House debates

Wednesday, 27 October 2010

Australian National Preventive Health Agency Bill 2010

Second Reading

12:01 pm

Photo of Andrew LamingAndrew Laming (Bowman, Liberal Party, Shadow Parliamentary Secretary for Regional Health Services and Indigenous Health) Share this | Hansard source

Today will be marked in the history of public health in Australia as another one of the days under a Labor administration that broke the hearts of people waiting for preventive and public health outcomes. With the Australian National Preventive Health Agency Bill 2010, we have a Labor administration utterly focused on inputs. That means that when there is hard and adaptive work to be done on one of the great challenges of health around the world—that is, preventive and public health—they revert to type. They have turned to a new bureaucracy, a new statutory authority, in the third and soon to be the fourth year of their administration.

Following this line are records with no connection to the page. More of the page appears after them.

/-- The return to QUIET clears the call latch, drops the latch of each of the area's detectors in ALARM to its present
line condition with alarm giving NORMAL, each change with DETECTOR, and marks for re-taking the detectors whose condition is
alarm and an active call point; other areas and their detectors stay (R53); and FIRE_STATE, the sounders, the climate
unit, a dispatch attempt and the hatch unit follow in the order of R55. The re-taking scan takes the detectors in number
order and then the call points in area order (log 16): every mark is cleared; a marked detector
whose line condition is still alarm, and that is not ISOLATED (R40, log 34), is in ALARM, and if it was not, its area
acts on the entry as R46 gives: a QUIET or PRE_ALARM area goes into the countdown under SINGLE or with two of its
detectors in ALARM, and else is in PRE_ALARM; a marked call point that is still active sets its call latch and takes an
area in QUIET or PRE_ALARM into the countdown, or HELD while abort-hold is ACTIVE; an area with nothing marked, and one
in COUNTDOWN or later, keeps its state (R43, R45, R46, R47, R53). -/
def Obligations.ReturnToQuietAndRetake : Prop :=
  (∀ (a : Area) (s : State),
     let t := s.returnToQuiet a
     let x := s.fire.areas.get a
     t.fire.areas = s.fire.areas.set a
       { x with state := .quiet, callLatch := false, callRetake := x.callRetake || x.callActive } ∧
     (∀ d : Detector,
       let y := s.fire.detectors[d]
       (y.assignment ≠ some a → t.fire.detectors[d] = y) ∧
       (y.assignment = some a → t.fire.detectors[d] =
         { y with
           state := if y.state = .alarm then (if y.condition = .fault then .fault else .normal) else y.state
           retake := y.retake || decide (y.condition = .alarm) })) ∧
     t.fire.abort = s.fire.abort ∧ t.vault = s.vault ∧ t.accumulators = s.accumulators ∧
     (let v := s.onFireArea a fun x => { x with state := .quiet, callLatch := false }
      let w := (List.finRange 12).foldl (fun (w : State) (d : Detector) =>
        let y := s.fire.detectors[d]
        if y.assignment = some a ∧ y.state = .alarm then
          w.changeDetector d (if y.condition = .fault then .fault else .normal) else w) v
      t = ({ w with fire := { w.fire with detectors := t.fire.detectors, areas := t.fire.areas } }).announceFire a x.state
        s.fire.blocked)) ∧
  (∀ s : State, s.power = .running →
    let v := (List.finRange 12).foldl (fun (t : State) (d : Detector) =>
      let y := t.fire.detectors[d]
      let u := t.onDetector d fun y => { y with retake := false }
      if y.retake = false then t
      else if y.condition = .alarm ∧ y.state ≠ .isolated ∧ y.state ≠ .alarm then (u.changeDetector d .alarm).alarmEntry d
      else u) s
    exec .retakeAtScan s = .next ([Area.vaultA, .vaultB, .staging, .hatch].foldl (fun (t : State) a =>
      let x := t.fire.areas.get a
      let u := t.onFireArea a fun x => { x with callRetake := false }
      let w := u.onFireArea a fun x => { x with callLatch := true }
      if x.callRetake = false then t
      else if x.callActive = false ∨ x.callLatch = true then u
      else if x.state.late = true then w else w.enterCountdown a) v)) ∧
  (∀ s : State, s.power = .running → ∃ t, exec .retakeAtScan s = .next t ∧
     (∀ d : Detector,
       let y := s.fire.detectors[d]
       t.fire.detectors[d] = { y with
         retake := false
         state := if y.retake = true ∧ y.condition = .alarm ∧ y.state ≠ .isolated then .alarm else y.state }) ∧
     (∀ a : Area,
       let x := s.fire.areas.get a
       let y := t.fire.areas.get a
       y = { x with callRetake := false, callLatch := x.callLatch || (x.callRetake && x.callActive), state := y.state } ∧
       (x.state.late = true → y.state = x.state) ∧
       (x.callRetake = false →
         (∀ d : Detector, s.fire.detectors[d].assignment = some a → s.fire.detectors[d].retake = false) → y.state = x.state) ∧
       (x.callRetake = true → x.callActive = true → x.callLatch = false → x.state.late = false →
         y.state = if s.fire.abort then .held else .countdown s.vault.uptime) ∧
       (x.state.late = false → ¬ (x.callRetake = true ∧ x.callActive = true ∧ x.callLatch = false) →
         let enters := ∃ d : Detector, s.fire.detectors[d].assignment = some a ∧ s.fire.detectors[d].retake = true ∧
           s.fire.detectors[d].condition = .alarm ∧ s.fire.detectors[d].state ≠ .isolated ∧ s.fire.detectors[d].state ≠ .alarm
         let count := t.fire.detectors.toList.countP fun z => z.assignment == some a && z.state == .alarm
         (¬ enters → y.state = x.state) ∧
         (enters → (x.settings.coincidence = .single ∨ 2 ≤ count) →
           y.state = if s.fire.abort then .held else .countdown s.vault.uptime) ∧
         (enters → x.settings.coincidence = .double → count < 2 → y.state = .preAlarm))) ∧
     t.fire.abort = s.fire.abort ∧ t.vault = s.vault ∧ t.accumulators = s.accumulators)

/-- RESET_AREA acts by the area's state: OK without a change in QUIET, the return to QUIET from PRE_ALARM and HELD,
VENTING from DISCHARGED with the fire record written, STATE in COUNTDOWN and VENTING (R51). CONFIRM_AREA takes
PRE_ALARM into the countdown and is refused with STATE in every other state (R47). An area number outside 1..4 is
INVALID. The response follows the notices of the change (log 28), and the fire record is handed to the store before
FIRE_STATE VENTING (log 35).

RECHARGED: refused with BUSY during a format, then MODE outside MAINTENANCE, INVALID for an area outside 1..4,
STATE unless the area is QUIET. Else agent-spent is cleared, the fire record is handed to the store and OK waits on its
write; on an area whose agent-spent is already clear it answers OK and writes nothing. The clear sends no notice, and
the next AREA_QUERY reads AGENT_SPENT clear (R54). -/
def Obligations.AreaRequestsActByFireState : Prop :=
  (∀ (h : ReqHead) (n : Nat) (s : State),
    (s.accepts h .resetArea →
      let u := s.received h
      ((n < 1 ∨ 4 < n) → exec (.resetArea h n) s = .next (u.refuse h .resetArea .invalid)) ∧
      ∀ a : Area, n = a.number →
        let x := (s.fire.areas.get a).state
        (x = .quiet → exec (.resetArea h n) s = .next (u.answer h .resetArea [] .ok .none)) ∧
        (x = .preAlarm ∨ x = .held →
          exec (.resetArea h n) s = .next ((u.returnToQuiet a).answer h .resetArea [] .ok .none)) ∧
        (x = .discharged →
          let v := ((u.onFireArea a fun y => { y with state := .venting s.vault.uptime }).persist (.fireFlags a)).announceFire
            a .discharged u.fire.blocked
          exec (.resetArea h n) s = .next (v.answer h .resetArea (v.awaits [.fireFlags a]) .ok .none)) ∧
        ((∃ m, x = .countdown m ∨ x = .venting m) →
          exec (.resetArea h n) s = .next (u.refuse h .resetArea .state))) ∧
    (s.accepts h .confirmArea →
      let u := s.received h
      ((n < 1 ∨ 4 < n) → exec (.confirmArea h n) s = .next (u.refuse h .confirmArea .invalid)) ∧
      ∀ a : Area, n = a.number →
        ((s.fire.areas.get a).state = .preAlarm →
          exec (.confirmArea h n) s = .next ((u.enterCountdown a).answer h .confirmArea [] .ok .none)) ∧
        ((s.fire.areas.get a).state ≠ .preAlarm →
          exec (.confirmArea h n) s = .next (u.refuse h .confirmArea .state)))) ∧
  (∀ (h : ReqHead) (n : Nat) (s : State), s.power = .running → (s.link h.port).outstanding = false →
    h.lengthRight = true → h.port = .facility →
    let c := Instr.recharged h n
    let u := s.received h
    (s.store.format.inFlight = true → exec c s =
      .next ((s.validFrame .facility).postResponse .facility ⟨.recharged, h.tag, .busy, .none, true⟩)) ∧
    (s.store.format = .none → s.vault.mode ≠ .maintenance → exec c s = .next (u.refuse h .recharged .mode)) ∧
    (s.store.format = .none → s.vault.mode = .maintenance → (n < 1 ∨ 4 < n) →
      exec c s = .next (u.refuse h .recharged .invalid)) ∧
    (∀ a : Area, s.store.format = .none → s.vault.mode = .maintenance → n = a.number →
      let x := s.fire.areas.get a
      let v := (u.onFireArea a fun y => { y with agentSpent := false }).persist (.fireFlags a)
      (x.state ≠ .quiet → exec c s = .next (u.refuse h .recharged .state)) ∧
      (x.state = .quiet → x.agentSpent = false → exec c s = .next (u.answer h .recharged [] .ok .none)) ∧
      (x.state = .quiet → x.agentSpent = true →
        exec c s = .next (v.answer h .recharged (v.awaits [.fireFlags a]) .ok .none) ∧
        v.awaits [.fireFlags a] ≠ [] ∧
        (∀ p : Port, ((v.answer h .recharged (v.awaits [.fireFlags a]) .ok .none).link p).notices = (u.link p).notices) ∧
        ∀ p : Port, ((v.answer h .recharged (v.awaits [.fireFlags a]) .ok .none).areaReport p (.area a)).outputs.any
          (fun o => o.agentSpent) = false)))

/-- SET_FIRE, in both forms: MODE, INVALID and STATE in that order; then the settings are replaced, the configuration
is handed to the store and OK waits on that write with the previous settings (R58, R59). A detector that takes new
settings has its mark cleared, and PROTECTION_OFF is worked out again (R53, R59); after the OK, at the end of the same
write (StoreWriteEndCommits; log 55), it is evaluated afresh from its lines then, unless ISOLATED, and one then assigned
and in ALARM counts as entering it (R59); an ALARM that it had latched as an assigned detector stays latched while it is
assigned (R39, log 29), and that of an unassigned one goes with its lines (R41). ISOLATE sets and ends isolation, and clears the detector's mark
(R40, R53), also where it changes nothing else (log 30), and its response follows the notices of the change (log 28). -/
def Obligations.FireSettingsAndIsolation : Prop :=
  (∀ (h : ReqHead) (n delay vent : Nat) (co : Option Coincidence) (s : State), s.accepts h .setFire →
    let u := s.received h
    let c := Instr.setFireArea h n co delay vent
    let quiet := ∀ a, (s.fire.areas.get a).state = .quiet
    let inRange := 1 ≤ n ∧ n ≤ 4 ∧ co.isSome = true ∧ 10 ≤ delay ∧ delay ≤ 60 ∧ 60 ≤ vent ∧ vent ≤ 3600
    (s.vault.mode ≠ .maintenance → exec c s = .next (u.refuse h .setFire .mode)) ∧
    (s.vault.mode = .maintenance → ¬ inRange → exec c s = .next (u.refuse h .setFire .invalid)) ∧
    (s.vault.mode = .maintenance → inRange → ¬ quiet → exec c s = .next (u.refuse h .setFire .state)) ∧
    (∀ (a : Area) (k : Coincidence), s.vault.mode = .maintenance → inRange → quiet → n = a.number → co = some k →
      let v := (u.onFireArea a fun x => { x with settings := ⟨k, delay, vent⟩ }).persist .config
      exec c s = .next (v.answer h .setFire (v.awaits [.config]) .ok (.fireArea (s.fire.areas.get a).settings)))) ∧
  (∀ (h : ReqHead) (n : Nat) (to_ : AssignField) (pol : Option Polarity) (s : State), s.accepts h .setFire →
    let u := s.received h
    let c := Instr.setFireDetector h n to_ pol
    let quiet := ∀ a, (s.fire.areas.get a).state = .quiet
    let inRange := 1 ≤ n ∧ n ≤ 12 ∧ pol.isSome = true ∧ (to_ = .unassigned ∨ ∃ m, to_ = .area m ∧ 1 ≤ m ∧ m ≤ 4)
    (s.vault.mode ≠ .maintenance → exec c s = .next (u.refuse h .setFire .mode)) ∧
    (s.vault.mode = .maintenance → ¬ inRange → exec c s = .next (u.refuse h .setFire .invalid)) ∧
    (s.vault.mode = .maintenance → inRange → ¬ quiet → exec c s = .next (u.refuse h .setFire .state)) ∧
    (∀ (d : Detector) (p : Polarity) (to' : Option Area), s.vault.mode = .maintenance → quiet → n = d.val + 1 →
      pol = some p → (to_ = .unassigned ∧ to' = none ∨ ∃ a : Area, to_ = .area a.number ∧ to' = some a) →
      let y := s.fire.detectors[d]
      let v := (u.onDetector d fun x => { x with assignment := to', polarity := p, retake := false }).updateTrouble.persist
        .config
      let w := v.answer h .setFire (v.awaits [.config]) .ok (.fireDetector ⟨y.assignment, y.polarity⟩)
      let latched : Bool := decide (y.assignment.isSome = true ∨ y.state ≠ .alarm)
      ∃ ticket, (v.awaits [.config]).getLast? = some ticket ∧ exec c s = .next { w with store := { w.store with
        followups := w.store.followups ++ [(ticket, .evaluate d latched)] } })) ∧
  (∀ (d : Detector) (latched : Bool) (s : State), s.followUp (.evaluate d latched) = s.evaluateAfresh d latched) ∧
  (∀ (d : Detector) (latched : Bool) (s : State),
    let y := s.fire.detectors[d]
    let active : Bool := (y.polarity == .activeHigh && y.alarmLine == .high) ||
      (y.polarity == .activeLow && y.alarmLine == .low)
    let named : DetectorState := if active then .alarm else if y.faultLine = .high then .fault else .normal
    let new : DetectorState := if y.state = .isolated then .isolated
      else if y.state = .alarm ∧ latched = true ∧ y.assignment.isSome = true then .alarm else named
    (new = .alarm → s.evaluateAfresh d latched = (s.changeDetector d .alarm).alarmEntry d) ∧
    (new ≠ .alarm → s.evaluateAfresh d latched = s.changeDetector d new)) ∧
  (∀ (h : ReqHead) (n : Nat) (sw : Option Bool) (s : State), s.accepts h .isolate →
    let u := s.received h
    ((n < 1 ∨ 12 < n ∨ sw = none) → exec (.isolate h n sw) s = .next (u.refuse h .isolate .invalid)) ∧
    (∀ (d : Detector) (on : Bool), n = d.val + 1 → sw = some on →
      let y := s.fire.detectors[d]
      let v := u.onDetector d fun x => { x with retake := false }
      let named : DetectorState := match y.condition with | .alarm => .alarm | .fault => .fault | .normal => .normal
      let ok := fun t : State => Host.Outcome.next (t.answer h .isolate [] .ok .none)
      (on = true → y.state ≠ .isolated → exec (.isolate h n sw) s = ok (v.changeDetector d .isolated)) ∧
      (on = false → y.state = .isolated → named = .alarm →
        exec (.isolate h n sw) s = ok ((v.changeDetector d .alarm).alarmEntry d)) ∧
      (on = false → y.state = .isolated → named ≠ .alarm →
        exec (.isolate h n sw) s = ok (v.changeDetector d named)) ∧
      ((on = true ∧ y.state = .isolated ∨ on = false ∧ y.state ≠ .isolated) → exec (.isolate h n sw) s = ok v)))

It was incumbent upon a new Labor administration in 2007 to pick up on the great work that had already been done and build upon it. This debate would be incomplete without a recognition of the history of the impressive work done by Australia in the area of preventive health. I give this history in no way to discredit the work of those who come before us, because obviously in something like preventive health the work of successive administrations has always improved and built upon that which came before. As early as the 1990s we had the national agenda for early childhood, which was implemented under the Howard regime, and I could even go back earlier to the national nutrition strategy under the Keating administration in 1995. From there we already recognised as a nation the importance of nutrition and the importance of physical activity in combating the unhappy triad of obesity, hypoglycaemia and high blood pressure.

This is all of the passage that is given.